> **Work instruction**
Look below for the line containing "theorem test_not : let"; from there through the line containing "theorem test_bt_memory_negative : let", both lines included, please set down each line exactly and nothing else.

> **Collected data**

/-- V-AR-33 -/
theorem test_dec_reg : let t := ran (start 0x8000 0 0 0) [0x48]; t.regs.eax = 0x7FFF ∧ status t = [true, false, false, true, true, false] := by decide

/-- V-AR-35 -/
theorem test_neg_most_negative : let t := ran (start 0x80 0 0 0) [0xF6, 0xD8]; t.reg .eax .byte = 0x80 ∧ statusNoAf t = [true, true, false, false, true] := by decide

/-- V-AR-39 -/
theorem test_mul_byte : let t := ran (start 0xC8 3 0 0) [0xF6, 0xE3]; t.regs.eax = 0x258 ∧ t.flags.cf = true ∧ t.flags.ovf = true := by decide

/-- V-AR-42 -/
theorem test_mul_dword : let t := ran (start 0x10000 0x10000 0 0) [0x66, 0xF7, 0xE3]; t.regs.eax = 0 ∧ t.regs.edx = 1 ∧ t.flags.cf = true := by decide

/-- V-AR-44 -/
theorem test_imul_accumulator : let t := ran (start 0x80 0xFF 0 0) [0xF6, 0xEB]; t.regs.eax = 0x80 ∧ t.flags.cf = true := by decide

/-- V-AR-47 -/
theorem test_imul_word : let t := ran (start 0xFFFF 2 0 0) [0xF7, 0xEB]; t.regs.edx = 0xFFFF ∧ t.regs.eax = 0xFFFE ∧ t.flags.cf = false := by decide

/-- V-AR-48 -/
theorem test_imul_rrm : let t := ran (start 0x100 0x100 0 0) [0x0F, 0xAF, 0xC3]; t.regs.eax = 0 ∧ t.flags.cf = true := by decide

/-- V-AR-50 -/
theorem test_imul_imm8 : let t := ran (start 0 3 0 0) [0x6B, 0xC3, 0xFE]; t.regs.eax = 0xFFFA ∧ t.flags.cf = false := by decide

/-- V-AR-51 -/
theorem test_imul_imm : let t := ran (start 0 2 0 0) [0x69, 0xC3, 0x00, 0x40]; t.regs.eax = 0x8000 ∧ t.flags.cf = true ∧ t.eip = 4 := by decide

/-- V-AR-54 -/
theorem test_div_byte : let t := ran (start 7 2 0 0) [0xF6, 0xF3]; t.regs.eax = 0x103 ∧ t.eip = 2 := by decide

/-- V-AR-60 -/
theorem test_div_dword : let t := ran (start 5 0x10 0 1) [0x66, 0xF7, 0xF3]; t.regs.eax = 0x10000000 ∧ t.regs.edx = 5 := by decide

/-- V-AR-61, T2 -/
theorem test_idiv_truncates : let t := ran (start 0xFFF7 4 0 0) [0xF6, 0xFB]; t.regs.eax = 0xFFFE := by decide

/-- V-AR-66 -/
theorem test_idiv_word : let t := ran (start 0xFFF7 4 0 0xFFFF) [0xF7, 0xFB]; t.regs.eax = 0xFFFE ∧ t.regs.edx = 0xFFFF := by decide

/-- V-LG-8 -/
theorem test_and_imm8 : let t := ran (start 0x1234 0 0 0) [0x83, 0xE0, 0xF0]; t.regs.eax = 0x1230 ∧ statusNoAf t = [false, false, false, true, false] := by decide

/-- V-LG-2 -/
theorem test_or : let t := ran (start 1 0 0 0) [0x0C, 0x80]; t.regs.eax = 0x81 ∧ statusNoAf t = [false, true, false, true, false] := by decide

/-- V-LG-3 -/
theorem test_xor_clears : let t := ran (State.withCarry (start 0x1234 0 0 0)) [0x31, 0xC0]; t.regs.eax = 0 ∧ statusNoAf t = [false, false, true, true, false] := by decide

/-- V-LG-4 -/
theorem test_test : let t := ran (start 0xFE 0 0 0) [0xA8, 0x01]; t.regs.eax = 0xFE ∧ statusNoAf t = [false, false, true, true, false] := by decide

/-- V-LG-6 -/
theorem test_not : let t := ran (State.withCarry (start 0x55 0 0 0)) [0xF6, 0xD0]; t.regs.eax = 0xAA ∧ status t = [false, false, false, false, false, true] := by decide

/-- V-BT-2 -/
theorem test_bt_register : let t := ran (start 0x8001 0x11 0 0) [0x0F, 0xA3, 0xD8]; t.flags.cf = false ∧ t.regs.eax = 0x8001 := by decide

/-- V-BT-6 -/
theorem test_bt_memory_negative : let t := ran (place (start 0xFFFF 0x100 0 0) 0x20FE [0x00, 0x80]) [0x0F, 0xA3, 0x07]; t.flags.cf = true := by decide

/-- V-BT-3 -/
theorem test_bt_imm : let t := ran (start 2 0 0 0) [0x0F, 0xBA, 0xE0, 0x11]; t.flags.cf = true := by decide

/-- T1 -/
theorem test_sal_by_one : let t := ran (start 0x8888888F 0 0 0) [0x66, 0xD1, 0xE0]; t.regs.eax = 0x1111111E ∧ statusNoAf t = [true, false, false, true, true] := by decide

/-- V-SH-6: nothing written, CF unchanged -/
theorem test_sal_by_zero : let t := ran (State.withCarry (start 0xFF 0 0 0)) [0xC0, 0xE0, 0x20]; t.regs.eax = 0xFF ∧ t.flags.cf = true := by decide

/-- V-SH-8 -/
theorem test_shr_by_one : let t := ran (start 0x80 0 0 0) [0xD0, 0xE8]; t.regs.eax = 0x40 ∧ statusNoAf t = [true, false, false, false, false] := by decide

/-- V-SH-18 -/
theorem test_sar_by_two : let t := ran (start 0xFFFFFFF7 0 0 0) [0x66, 0xC1, 0xF8, 0x02]; t.regs.eax = 0xFFFFFFFD ∧ t.flags.cf = true ∧ t.flags.sf = true := by decide

/-- V-SH-15 -/
theorem test_sar_past_width : let t := ran (start 0x80 0 8 0) [0xD2, 0xF8]; t.regs.eax = 0xFF ∧ t.flags.cf = true := by decide

/-- V-RO-5 -/
theorem test_rol : let t := ran (start 0x1234 0 0 0) [0xC1, 0xC0, 0x04]; t.regs.eax = 0x2341 ∧ t.flags.cf = true := by decide

/-- V-RO-9 -/
theorem test_ror : let t := ran (start 0x81 0 0 0) [0xD0, 0xC8]; t.regs.eax = 0xC0 ∧ t.flags.cf = true ∧ t.flags.ovf = false := by decide

/-- V-RO-13 -/
theorem test_rcl : let t := ran (start 0x80 0 0 0) [0xD0, 0xD0]; t.regs.eax = 0 ∧ t.flags.cf = true ∧ t.flags.ovf = true := by decide

/-- V-RO-17 -/
theorem test_rcl_full_circle : let t := ran (State.withCarry (start 0x81 0 9 0)) [0xD2, 0xD0]; t.regs.eax = 0x81 ∧ t.flags.cf = true := by decide

/-- V-RO-19 -/
theorem test_rcr : let t := ran (State.withCarry (start 1 0 0 0)) [0xD0, 0xD8]; t.regs.eax = 0x80 ∧ t.flags.cf = true ∧ t.flags.ovf = true := by decide

/-- V-DM-4 -/
theorem test_mov_rm_r : let t := ran (start 0x1111 0x2222 0 0) [0x89, 0xD8]; t.regs.eax = 0x2222 := by decide

/-- V-DM-5 -/
theorem test_mov_r_rm : let t := ran (start 0x1111 0x2222 0 0) [0x8B, 0xD8]; t.regs.ebx = 0x1111 := by decide

/-- V-DM-3 -/
theorem test_mov_high_byte : let t := ran (start 0x12345678 0 0 0) [0xB4, 0x99]; t.regs.eax = 0x12349978 := by decide

/-- V-DM-2 -/
theorem test_mov_word_keeps_upper : let t := ran (start 0x12345678 0 0 0) [0xB8, 0xCD, 0xAB]; t.regs.eax = 0x1234ABCD := by decide

/-- R202: DS to AX, the upper half kept -/
theorem test_mov_rm_sreg : let t := ran (start 0xFFFF0000 0 0 0) [0x8C, 0xD8]; t.regs.eax = 0xFFFF0200 := by decide

/-- R203, R413 -/
theorem test_mov_ss_opens_window : let t := ran (start 0x500 0 0 0) [0x8E, 0xD0]; t.segs.ss = 0x500 ∧ t.inhibit = true ∧ t.inhibitMaskable = false := by decide

/-- V-DM-6 -/
theorem test_mov_acc_moffs : let t := ran (place (start 0 0 0 0) 0x2010 [0x34, 0x12]) [0xA1, 0x10, 0x00]; t.regs.eax = 0x1234 := by decide

/-- E30 -/
theorem test_mov_moffs_acc : let t := ran (start 0xBEEF 0 0 0) [0xA3, 0x00, 0x02]; t.mem.read 0x2200 .word = 0xBEEF := by decide

/-- E14 -/
theorem test_mov_rm_imm : let t := ran (start 0 0 0 0) [0xC6, 0x06, 0x00, 0x02, 0x7F]; t.mem.get 0x2200 = 0x7F ∧ t.eip = 5 := by decide

/-- V-DM-7 -/
theorem test_xchg_memory : let t := ran (place (start 0xABCD 0x10 0 0) 0x2010 [0x34, 0x12]) [0x87, 0x07]; t.regs.eax = 0x1234 ∧ t.mem.read 0x2010 .word = 0xABCD := by decide

/-- V-DM-8 -/
theorem test_xchg_acc : let t := ran (start 1 2 0 0) [0x93]; t.regs.eax = 2 ∧ t.regs.ebx = 1 := by decide

/-- V-DM-9 -/
theorem test_push_sp : let t := ran (start 0 0 0 0) [0x54]; t.regs.esp = 0xFE ∧ t.mem.read 0x30FE .word = 0x100 := by decide

/-- V-DM-13 -/
theorem test_push_dword : let t := ran (start 0x12345678 0 0 0) [0x66, 0x50]; t.regs.esp = 0xFC ∧ t.mem.read 0x30FC .dword = 0x12345678 := by decide

/-- R210 -/
theorem test_push_rm : let t := ran (place (start 0 0 0 0) 0x2200 [0x34, 0x12]) [0xFF, 0x36, 0x00, 0x02]; t.mem.read 0x30FE .word = 0x1234 ∧ t.regs.esp = 0xFE := by decide

/-- V-DM-15 -/
theorem test_push_imm : let t := ran (start 0 0 0 0) [0x68, 0x34, 0x12]; t.mem.read 0x30FE .word = 0x1234 := by decide

/-- V-DM-16 -/
theorem test_push_sreg : let t := ran (start 0 0 0 0) [0x1E]; t.regs.esp = 0xFE ∧ t.mem.read 0x30FE .word = 0x200 := by decide

/-- V-DM-10 -/
theorem test_pop_sp : let t := ran (place (start 0 0 0 0) 0x3100 [0x34, 0x12]) [0x5C]; t.regs.esp = 0x1234 := by decide

/-- V-DM-17 -/
theorem test_pop_ss : let t := ran (place (start 0 0 0 0) 0x3100 [0x00, 0x05]) [0x17]; t.segs.ss = 0x500 ∧ t.regs.esp = 0x102 ∧ t.inhibit = true := by decide

/-- V-DM-18 -/
theorem test_pop_memory : let t := ran (place (start 0 0 0 0) 0x3100 [0x78, 0x56]) [0x8F, 0x06, 0x00, 0x02]; t.regs.esp = 0x102 ∧ t.mem.read 0x2200 .word = 0x5678 := by decide

/-- T4 -/
theorem test_movsx8 : let t := ran (start 0x12345678 0xF6 0 0) [0x0F, 0xBE, 0xC3]; t.regs.eax = 0x1234FFF6 := by decide

/-- V-DM-21 -/
theorem test_movsx16 : let t := ran (start 0 0x8000 0 0) [0x66, 0x0F, 0xBF, 0xC3]; t.regs.eax = 0xFFFF8000 := by decide

/-- T4 -/
theorem test_movzx8 : let t := ran (start 0xFFFFFFFF 0xF6 0 0) [0x66, 0x0F, 0xB6, 0xC3]; t.regs.eax = 0xF6 := by decide

/-- E16 -/
theorem test_movzx16 : let t := ran (start 0 0xFFFF8001 0 0) [0x66, 0x0F, 0xB7, 0xC3]; t.regs.eax = 0x8001 := by decide

/-- V-DM-22 -/
theorem test_cwd : let t := ran (start 0x8000 0 0 0x12340000) [0x99]; t.regs.edx = 0x1234FFFF ∧ t.regs.eax = 0x8000 := by decide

> **Task output**
theorem test_not : let t := ran (State.withCarry (start 0x55 0 0 0)) [0xF6, 0xD0]; t.regs.eax = 0xAA ∧ status t = [false, false, false, false, false, true] := by decide

/-- V-BT-2 -/
theorem test_bt_register : let t := ran (start 0x8001 0x11 0 0) [0x0F, 0xA3, 0xD8]; t.flags.cf = false ∧ t.regs.eax = 0x8001 := by decide

/-- V-BT-6 -/
theorem test_bt_memory_negative : let t := ran (place (start 0xFFFF 0x100 0 0) 0x20FE [0x00, 0x80]) [0x0F, 0xA3, 0x07]; t.flags.cf = true := by decide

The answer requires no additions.